- **Exercise brief**: Every line below from the one containing "(∀ (i : Instr) (s t : State) (r" through the one containing "(i ≠ .hlt → ¬dividesByZero" must be transcribed exactly. Omit all lines outside that stretch.

☆ ☆ ☆ ☆ ☆ ☆ ☆

/-- R192: CALL pushes one byte, the return address, and saves nothing else; a RET in any later state that finds SP and
the return-address cell as CALL left them resumes at the instruction after the CALL with SP as before it, and restores
nothing else. -/
def Obligations.CallThenReturnResumes : Prop :=
  ∀ (rA : Reg) (s : State), ∃ t, exec (.call rA) s = .next t ∧
    t.memRead (s.sp - 1) = s.pc + 2 ∧ memKeptBut [s.sp - 1] s t ∧ regsKeptBut [7] s t ∧
    ∀ u : State, u.sp = t.sp → u.memRead t.sp = t.memRead t.sp →
      ∃ v, exec .ret u = .next v ∧ v.pc = s.pc + 2 ∧ v.sp = s.sp ∧ regsKeptBut [7] u v ∧ memKeptBut [] u v

/-! ### Compare and jump -/

/-- CMP (spec/45_compare_branch.md): FL becomes 1 when the registers are equal and 0 otherwise, whatever their order,
so that G, L and bits 7:3 are 0 (their positions are the spec's choice, D9); PC advances by 3; no register and nothing
else changes. -/
def Obligations.CmpSetsOnlyEquality : Prop :=
  ∀ (rA rB : Reg) (s : State), ∃ t, exec (.cmp rA rB) s = .next t ∧
    (s.getReg rA = s.getReg rB → t.fl = 0x01) ∧ (s.getReg rA ≠ s.getReg rB → t.fl = 0x00) ∧
    t.flagG = false ∧ t.flagL = false ∧ t.pc = s.pc + 3 ∧
    regsKeptBut [] s t ∧ memKeptBut [] s t ∧ t.out = s.out ∧ runKept s t

/-- JMP (spec/45_compare_branch.md): PC gets the register; nothing else changes. -/
def Obligations.JmpSetsThePc : Prop :=
  ∀ (rA : Reg) (s : State), ∃ t, exec (.jmp rA) s = .next t ∧ t.pc = s.getReg rA ∧
    regsKeptBut [] s t ∧ memKeptBut [] s t ∧ t.fl = s.fl ∧ t.out = s.out ∧ runKept s t

/-- JEQ and JNE (spec/45_compare_branch.md): PC gets the register when bit 0 of FL is 1 (JEQ) or 0 (JNE), and pc + 2
otherwise; nothing else changes, taken or not. -/
def Obligations.ConditionalJumpsTestEquality : Prop :=
  ∀ (rA : Reg) (s : State),
    (∃ t, exec (.jeq rA) s = .next t ∧
      t.pc = (if s.fl.getLsbD 0 = true then s.getReg rA else s.pc + 2) ∧
      regsKeptBut [] s t ∧ memKeptBut [] s t ∧ t.fl = s.fl ∧ t.out = s.out ∧ runKept s t) ∧
    (∃ t, exec (.jne rA) s = .next t ∧
      t.pc = (if s.fl.getLsbD 0 = false then s.getReg rA else s.pc + 2) ∧
      regsKeptBut [] s t ∧ memKeptBut [] s t ∧ t.fl = s.fl ∧ t.out = s.out ∧ runKept s t)

/-- The branch condition of spec/45_compare_branch.md (R201): after a CMP and any instructions that are no CMP, JEQ is
taken exactly when the compared registers were equal, and JNE exactly when they were not: FL keeps its value until the
next CMP; and after reset, before any CMP, JNE is taken and JEQ is not. This last clause rests on FL's reset value, which
is the spec's own choice D10 (R250, assumption 13). -/
def Obligations.BranchFollowsTheLastCompare : Prop :=
  (∀ (rA rB rT : Reg) (s : State), ∃ t, exec (.cmp rA rB) s = .next t ∧
    ∀ u : State, u.fl = t.fl →
      (∃ v, exec (.jeq rT) u = .next v ∧
        v.pc = if s.getReg rA = s.getReg rB then u.getReg rT else u.pc + 2) ∧
      (∃ v, exec (.jne rT) u = .next v ∧
        v.pc = if s.getReg rA ≠ s.getReg rB then u.getReg rT else u.pc + 2)) ∧
  (∀ (i : Instr) (s t : State), (∀ rA rB, i ≠ .cmp rA rB) → exec i s = .next t → t.fl = s.fl) ∧
  (∀ (cfg : Config) (rT : Reg) (s : State), s.fl = (State.resetWith cfg).fl →
    (∃ v, exec (.jne rT) s = .next v ∧ v.pc = s.getReg rT) ∧
    (∃ v, exec (.jeq rT) s = .next v ∧ v.pc = s.pc + 2))

/-- R29: CMP writes FL and does not read it; JEQ and JNE read bit E alone and do not write FL; no other instruction
reads or writes FL, the ALU instructions among them. -/
def Obligations.OnlyCompareWritesAndBranchesReadFlags : Prop :=
  ∀ (i : Instr) (s t : State) (f : Byte), exec i s = .next t →
    ((∀ rA rB, i ≠ .cmp rA rB) → t.fl = s.fl) ∧
    ((∃ rA rB, i = .cmp rA rB) → exec i (s.setFl f) = .next t) ∧
    ((∀ rA rB, i ≠ .cmp rA rB) → (∀ rA, i ≠ .jeq rA ∧ i ≠ .jne rA) → exec i (s.setFl f) = .next (t.setFl f)) ∧
    ((∃ rA, i = .jeq rA ∨ i = .jne rA) →
      (f.getLsbD 0 = s.fl.getLsbD 0 → exec i (s.setFl f) = .next (t.setFl f)))

/-- R28's "No instruction reads FL as a whole byte, so no program can observe the bit positions" (an inference of the
spec; the positions are D9's choice): two runs of this hardware that start in states differing only in FL, with the
same bit E, stay so for any number of steps, with the same output. -/
def Obligations.ReservedFlagBitsAreUnobservable : Prop :=
  ∀ (n : Nat) (s t : State) (f : Byte), f.getLsbD 0 = s.fl.getLsbD 0 → Sys2Proof.core.run n s = .next t →
    ∃ g : Byte, Sys2Proof.core.run n (s.setFl f) = .next (t.setFl g) ∧ g.getLsbD 0 = t.fl.getLsbD 0

/-! ### Control and run state -/

/-- HLT (spec/40_machine_control.md): the core becomes Halted and PC advances by 1 (the advance is the spec's choice,
D15); nothing else changes. -/
def Obligations.HltHaltsTheCore : Prop :=
  ∀ (s : State), ∃ t, exec .hlt s = .next t ∧ t.run = .halted ∧ t.pc = s.pc + 1 ∧ t.fault = s.fault ∧
    regsKeptBut [] s t ∧ memKeptBut [] s t ∧ t.fl = s.fl ∧ t.out = s.out

/-- The Running rows of R32's transition table (its four states are the spec's choice, D18): a step leads to Halted
exactly when it runs HLT, never to Idle, and to Running exactly when it runs an instruction other than HLT without a
fault or stalls on an illegal opcode; otherwise to Faulted. -/
def Obligations.StepsFollowTheRunStateTable : Prop :=
  ∀ (cfg : Config) (s t : State), stepWith cfg s = .next t →
    (t.run = .halted ↔ s.fetchDecode cfg = .instr .hlt) ∧ t.run ≠ .idle ∧
    (t.run = .running ↔
      (∃ i, s.fetchDecode cfg = .instr i ∧ i ≠ .hlt ∧ ∀ rA rB, i = .div rA rB → s.getReg rB ≠ 0) ∨
      (∃ op, s.fetchDecode cfg = .illegalInstruction op ∧ cfg.illegalOpcodeMode = .stall))

/-- The host rows of R32's table and of R237's (D18), in both directions. Only these: load keeps Idle and run leads from
Idle to Running, and outside Idle neither gives a state (a refusal, R237); reset leads to Idle from any state; stopping
and the debug read change nothing; stopping gives no state outside Running (assumption 9). And all of these: reset and
the debug read answer in every state, load (of any image) and run in Idle, a step and stopping in Running. -/
def Obligations.HostActionsFollowTheRunStateTable : Prop :=
  ∀ (cfg : Config) (s : State),
    (∀ (a : HostAction) (t : State), act cfg a s = .next t →
      (a = .reset ∧ t = State.resetWith cfg ∧ t.run = .idle) ∨
      ((∃ img, a = .load img) ∧ s.run = .idle ∧ t.run = .idle) ∨
      (a = .run ∧ s.run = .idle ∧ t = s.setRun .running) ∨
      (a = .step ∧ s.run = .running) ∨
      (a = .stop ∧ s.run = .running ∧ t = s) ∨
      (a = .debugRead ∧ t = s)) ∧
    act cfg .reset s = .next (State.resetWith cfg) ∧
    act cfg .debugRead s = .next s ∧
    (s.run = .idle → (∀ img, ∃ t, act cfg (.load img) s = .next t) ∧ act cfg .run s = .next (s.setRun .running)) ∧
    (s.run = .running → (∃ t, act cfg .step s = .next t) ∧ act cfg .stop s = .next s)

/-- The output channel, the run state and the fault record are read by no instruction, and only PRN writes the
channel, by appending (spec/10_state.md R32, R33, R35, R37, whose run states, record and channel are the spec's
choices D18, D12, D17). A step appends the same values whatever stood in the channel, at most one, and only by PRN. And
an instruction does the same whatever the run state and the fault record are: they keep what they were, but that HLT
writes the run state, and DIV by zero both, with the same values. (That exec has an answer outside Running, where the
core has no step, is assumption 7.) -/
def Obligations.OutputIsAppendOnlyAndUnread : Prop :=
  (∀ (cfg : Config) (s t : State), stepWith cfg s = .next t →
    ∃ w, t.out = s.out ++ w ∧
      (w = [] ∨ ∃ rA, s.fetchDecode cfg = .instr (.prn rA) ∧ w = [s.getReg rA]) ∧
      ∀ o : List Byte, stepWith cfg { s with out := o } = .next { t with out := o ++ w }) ∧
  (∀ (i : Instr) (s t : State) (r : RunState) (f : Option FaultRecord), exec i s = .next t →
    let dividesByZero := ∃ rA rB, i = .div rA rB ∧ s.getReg rB = 0
    (i ≠ .hlt → ¬dividesByZero → exec i { s with run := r, fault := f } = .next { t with run := r, fault := f }) ∧
    (i = .hlt → exec i { s with run := r, fault := f } = .next { t with fault := f }) ∧
    (dividesByZero → exec i { s with run := r, fault := f } = .next t))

☆ ☆ ☆ ☆ ☆ ☆ ☆

- **Task output**:
  (∀ (i : Instr) (s t : State) (r : RunState) (f : Option FaultRecord), exec i s = .next t →
    let dividesByZero := ∃ rA rB, i = .div rA rB ∧ s.getReg rB = 0
    (i ≠ .hlt → ¬dividesByZero → exec i { s with run := r, fault := f } = .next { t with run := r, fault := f }) ∧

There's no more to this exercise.